In reality, all relevant factors considered, GEORGE is but a particular suburban enclave’s discretionary, parochially-directed jitney. The only thing “mass” in the GEORGE mosaic is perhaps the unredeeming size of its budgetary price tag.
Be aware, too, deficits-mitigating “tinkering,” e.g. shortened operating hours and fare hikes, only temporarily ease the pain, are not long-term cures for GEORGE’s birth defects and progressively worse deficits. Words carved in stone say public transit services everywhere are never financially self-sustaining. So, the only thing GEORGE has in common with true mass transit is it’ll never pay for itself. How deep should go the hole GEORGE keeps us in?

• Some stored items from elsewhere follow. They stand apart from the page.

/-- A CLK period changes timers and the time base, and takes what is in transit (R167). -/
@[simp] theorem State.clkPeriod_frame :
    s.clkPeriod.rstN = s.rstN ∧ s.clkPeriod.partState = s.partState ∧ s.clkPeriod.snapshotUses = s.snapshotUses
      ∧ s.clkPeriod.link = s.link ∧ s.clkPeriod.lastResponse = s.lastResponse ∧ s.clkPeriod.pending = s.pending := by
  unfold State.clkPeriod State.event; split
  · split
    · simp only [State.overtake]; split <;> simp
    · simp only []; split <;> simp
  · simp

/-- An abandonment: ABANDONED, and the slot's freeing (R58). -/
@[simp] theorem State.abandon_frame (slot : Fin 16) (m : Moment) :
    (s.abandon slot m).rstN = s.rstN ∧ (s.abandon slot m).partState = s.partState
      ∧ (s.abandon slot m).timeBase = s.timeBase ∧ (s.abandon slot m).windows = s.windows
      ∧ (s.abandon slot m).snapshots = s.snapshots ∧ (s.abandon slot m).snapshotUses = s.snapshotUses
      ∧ (s.abandon slot m).interlock = s.interlock ∧ (s.abandon slot m).port = s.port
      ∧ (s.abandon slot m).notice = s.notice ∧ (s.abandon slot m).link = s.link
      ∧ (s.abandon slot m).lastResponse = s.lastResponse ∧ (s.abandon slot m).heldBack = s.heldBack
      ∧ (s.abandon slot m).pending = s.pending := by
  unfold State.abandon; (repeat' split) <;> simp

/-- Abandonments of a flush (R60). -/
@[simp] theorem State.abandonEach_frame (l : List (Fin 16)) (m : Moment) :
    (s.abandonEach l m).rstN = s.rstN ∧ (s.abandonEach l m).partState = s.partState
      ∧ (s.abandonEach l m).timeBase = s.timeBase ∧ (s.abandonEach l m).windows = s.windows
      ∧ (s.abandonEach l m).snapshots = s.snapshots ∧ (s.abandonEach l m).snapshotUses = s.snapshotUses
      ∧ (s.abandonEach l m).interlock = s.interlock ∧ (s.abandonEach l m).port = s.port
      ∧ (s.abandonEach l m).notice = s.notice ∧ (s.abandonEach l m).link = s.link
      ∧ (s.abandonEach l m).lastResponse = s.lastResponse ∧ (s.abandonEach l m).heldBack = s.heldBack
      ∧ (s.abandonEach l m).pending = s.pending := by
  induction l generalizing s with
  | nil => simp [State.abandonEach]
  | cons i l ih => simp [State.abandonEach, ih]

/-- The expiry of a FILLING slot (R58). -/
@[simp] theorem State.gatherExpiry_frame (slot : Fin 16) :
    (s.gatherExpiry slot).rstN = s.rstN ∧ (s.gatherExpiry slot).partState = s.partState
      ∧ (s.gatherExpiry slot).timeBase = s.timeBase ∧ (s.gatherExpiry slot).windows = s.windows
      ∧ (s.gatherExpiry slot).snapshots = s.snapshots ∧ (s.gatherExpiry slot).snapshotUses = s.snapshotUses
      ∧ (s.gatherExpiry slot).interlock = s.interlock ∧ (s.gatherExpiry slot).port = s.port
      ∧ (s.gatherExpiry slot).notice = s.notice ∧ (s.gatherExpiry slot).link = s.link
      ∧ (s.gatherExpiry slot).lastResponse = s.lastResponse ∧ (s.gatherExpiry slot).heldBack = s.heldBack
      ∧ (s.gatherExpiry slot).pending = s.pending := by
  unfold State.gatherExpiry; (repeat' split) <;> simp

/-- The expiry of a HELD slot (R107). -/
@[simp] theorem State.snapshotExpiry_frame (slot : Fin 24) :
    (s.snapshotExpiry slot).rstN = s.rstN ∧ (s.snapshotExpiry slot).partState = s.partState
      ∧ (s.snapshotExpiry slot).timeBase = s.timeBase ∧ (s.snapshotExpiry slot).snapshotUses = s.snapshotUses
      ∧ (s.snapshotExpiry slot).notice = s.notice ∧ (s.snapshotExpiry slot).link = s.link
      ∧ (s.snapshotExpiry slot).lastResponse = s.lastResponse ∧ (s.snapshotExpiry slot).heldBack = s.heldBack
      ∧ (s.snapshotExpiry slot).pending = s.pending := by
  unfold State.snapshotExpiry; (repeat' split) <;> simp

/-- An issue appends to the outstanding list (R127). -/
@[simp] theorem State.issue_frame (q : Requester) (b : Burst) (o : BurstOwner) :
    (s.issue q b o).rstN = s.rstN ∧ (s.issue q b o).partState = s.partState
      ∧ (s.issue q b o).timeBase = s.timeBase ∧ (s.issue q b o).windows = s.windows
      ∧ (s.issue q b o).queues = s.queues ∧ (s.issue q b o).staging = s.staging
      ∧ (s.issue q b o).snapshots = s.snapshots ∧ (s.issue q b o).snapshotUses = s.snapshotUses
      ∧ (s.issue q b o).interlock = s.interlock ∧ (s.issue q b o).notice = s.notice
      ∧ (s.issue q b o).link = s.link ∧ (s.issue q b o).lastResponse = s.lastResponse
      ∧ (s.issue q b o).transit = s.transit ∧ (s.issue q b o).heldBack = s.heldBack
      ∧ (s.issue q b o).pending = s.pending := by
  simp [State.issue]

/-- A reservation's burst is issued (R68). -/
@[simp] theorem State.issueReservation_frame (q : Requester) (r : Reservation) :
    (s.issueReservation q r).rstN = s.rstN ∧ (s.issueReservation q r).partState = s.partState
      ∧ (s.issueReservation q r).timeBase = s.timeBase ∧ (s.issueReservation q r).windows = s.windows
      ∧ (s.issueReservation q r).queues = s.queues ∧ (s.issueReservation q r).staging = s.staging
      ∧ (s.issueReservation q r).snapshots = s.snapshots
      ∧ (s.issueReservation q r).snapshotUses = s.snapshotUses ∧ (s.issueReservation q r).notice = s.notice
      ∧ (s.issueReservation q r).link = s.link ∧ (s.issueReservation q r).lastResponse = s.lastResponse
      ∧ (s.issueReservation q r).transit = s.transit ∧ (s.issueReservation q r).heldBack = s.heldBack
      ∧ (s.issueReservation q r).pending = s.pending := by
  simp [State.issueReservation]

/-- A pass-through burst is issued, and the observer may see it (R138). -/
@[simp] theorem State.issuePassThrough_frame (b : Burst) (refs : List WordRef) :
    (s.issuePassThrough b refs).rstN = s.rstN ∧ (s.issuePassThrough b refs).partState = s.partState
      ∧ (s.issuePassThrough b refs).timeBase = s.timeBase ∧ (s.issuePassThrough b refs).windows = s.windows
      ∧ (s.issuePassThrough b refs).queues = s.queues ∧ (s.issuePassThrough b refs).staging = s.staging
      ∧ (s.issuePassThrough b refs).snapshots = s.snapshots
      ∧ (s.issuePassThrough b refs).snapshotUses = s.snapshotUses
      ∧ (s.issuePassThrough b refs).interlock = s.interlock ∧ (s.issuePassThrough b refs).link = s.link
      ∧ (s.issuePassThrough b refs).lastResponse = s.lastResponse
      ∧ (s.issuePassThrough b refs).transit = s.transit ∧ (s.issuePassThrough b refs).heldBack = s.heldBack
      ∧ (s.issuePassThrough b refs).pending = s.pending := by
  unfold State.issuePassThrough; simp only []; split <;> simp

/-- A DIRECT grant (R131). -/
@[simp] theorem State.issueDirect_frame :
    s.issueDirect.rstN = s.rstN ∧ s.issueDirect.partState = s.partState ∧ s.issueDirect.timeBase = s.timeBase
      ∧ s.issueDirect.windows = s.windows ∧ s.issueDirect.queues = s.queues ∧ s.issueDirect.staging = s.staging
      ∧ s.issueDirect.snapshots = s.snapshots ∧ s.issueDirect.snapshotUses = s.snapshotUses
      ∧ s.issueDirect.link = s.link ∧ s.issueDirect.lastResponse = s.lastResponse
      ∧ s.issueDirect.transit = s.transit ∧ s.issueDirect.heldBack = s.heldBack
      ∧ s.issueDirect.pending = s.pending := by
  unfold State.issueDirect; (repeat' split) <;> simp; (repeat' split) <;> simp

/-- The notice writer's test changes the notice unit alone (R150). -/
@[simp] theorem State.writerTest_frame :
    s.writerTest.rstN = s.rstN ∧ s.writerTest.partState = s.partState ∧ s.writerTest.timeBase = s.timeBase
      ∧ s.writerTest.windows = s.windows ∧ s.writerTest.queues = s.queues ∧ s.writerTest.staging = s.staging
      ∧ s.writerTest.snapshots = s.snapshots ∧ s.writerTest.snapshotUses = s.snapshotUses
      ∧ s.writerTest.interlock = s.interlock ∧ s.writerTest.port = s.port ∧ s.writerTest.link = s.link
      ∧ s.writerTest.lastResponse = s.lastResponse ∧ s.writerTest.transit = s.transit
      ∧ s.writerTest.heldBack = s.heldBack ∧ s.writerTest.pending = s.pending := by
  unfold State.writerTest; (repeat' split) <;> simp

/-- A COMMIT grant (R132). -/
@[simp] theorem State.issueCommit_frame :
    s.issueCommit.rstN = s.rstN ∧ s.issueCommit.partState = s.partState ∧ s.issueCommit.timeBase = s.timeBase
      ∧ s.issueCommit.windows = s.windows ∧ s.issueCommit.queues = s.queues ∧ s.issueCommit.staging = s.staging
      ∧ s.issueCommit.snapshots = s.snapshots ∧ s.issueCommit.snapshotUses = s.snapshotUses
      ∧ s.issueCommit.notice = s.notice ∧ s.issueCommit.link = s.link
      ∧ s.issueCommit.lastResponse = s.lastResponse ∧ s.issueCommit.transit = s.transit
      ∧ s.issueCommit.heldBack = s.heldBack ∧ s.issueCommit.pending = s.pending := by
  unfold State.issueCommit; (repeat' split) <;> simp

/-- A LOAD grant (R133). -/
@[simp] theorem State.issueLoad_frame :
    s.issueLoad.rstN = s.rstN ∧ s.issueLoad.partState = s.partState ∧ s.issueLoad.timeBase = s.timeBase
      ∧ s.issueLoad.windows = s.windows ∧ s.issueLoad.queues = s.queues ∧ s.issueLoad.staging = s.staging
      ∧ s.issueLoad.snapshots = s.snapshots ∧ s.issueLoad.snapshotUses = s.snapshotUses
      ∧ s.issueLoad.notice = s.notice ∧ s.issueLoad.link = s.link ∧ s.issueLoad.lastResponse = s.lastResponse
      ∧ s.issueLoad.transit = s.transit ∧ s.issueLoad.heldBack = s.heldBack ∧ s.issueLoad.pending = s.pending := by
  unfold State.issueLoad; (repeat' split) <;> simp

/-- A NOTICE grant (R134). -/
@[simp] theorem State.issueNotice_frame :
    s.issueNotice.rstN = s.rstN ∧ s.issueNotice.partState = s.partState ∧ s.issueNotice.timeBase = s.timeBase
      ∧ s.issueNotice.windows = s.windows ∧ s.issueNotice.queues = s.queues ∧ s.issueNotice.staging = s.staging
      ∧ s.issueNotice.snapshots = s.snapshots ∧ s.issueNotice.snapshotUses = s.snapshotUses
      ∧ s.issueNotice.interlock = s.interlock ∧ s.issueNotice.link = s.link
      ∧ s.issueNotice.lastResponse = s.lastResponse ∧ s.issueNotice.transit = s.transit
      ∧ s.issueNotice.heldBack = s.heldBack ∧ s.issueNotice.pending = s.pending := by
  unfold State.issueNotice; (repeat' split) <;> simp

A final food-for-thought: Since (a) the three Metrobus routes long in service here (thanks to other taxes we pay) are susceptible to incremental, ridership-attracting improvements done – deficits-free – through budgetarily absorbable line items, and (b) fulfillment of the City’s commitment to carbon footprint reduction has explicit, non-deficit funding schematics underway, why should we agree to funding deficits for GEORGE both as redundant, marginal public transportation and as largely speculative side-benefit of the City’s pro-environmentalism?
I am lifelong dependent on public transit for daily survival, and staunchly advocate for humans versus automobiles. I’m for beady-eyed budgeting, and as a seasoned member of the Citizens Advisory Committee on Transportation, I resist perpetuation of at first-well-meaning policy initiatives later proved mistaken.
Bite the bullet now, stop the losses on GEORGE. If others agree, make yourselves heard!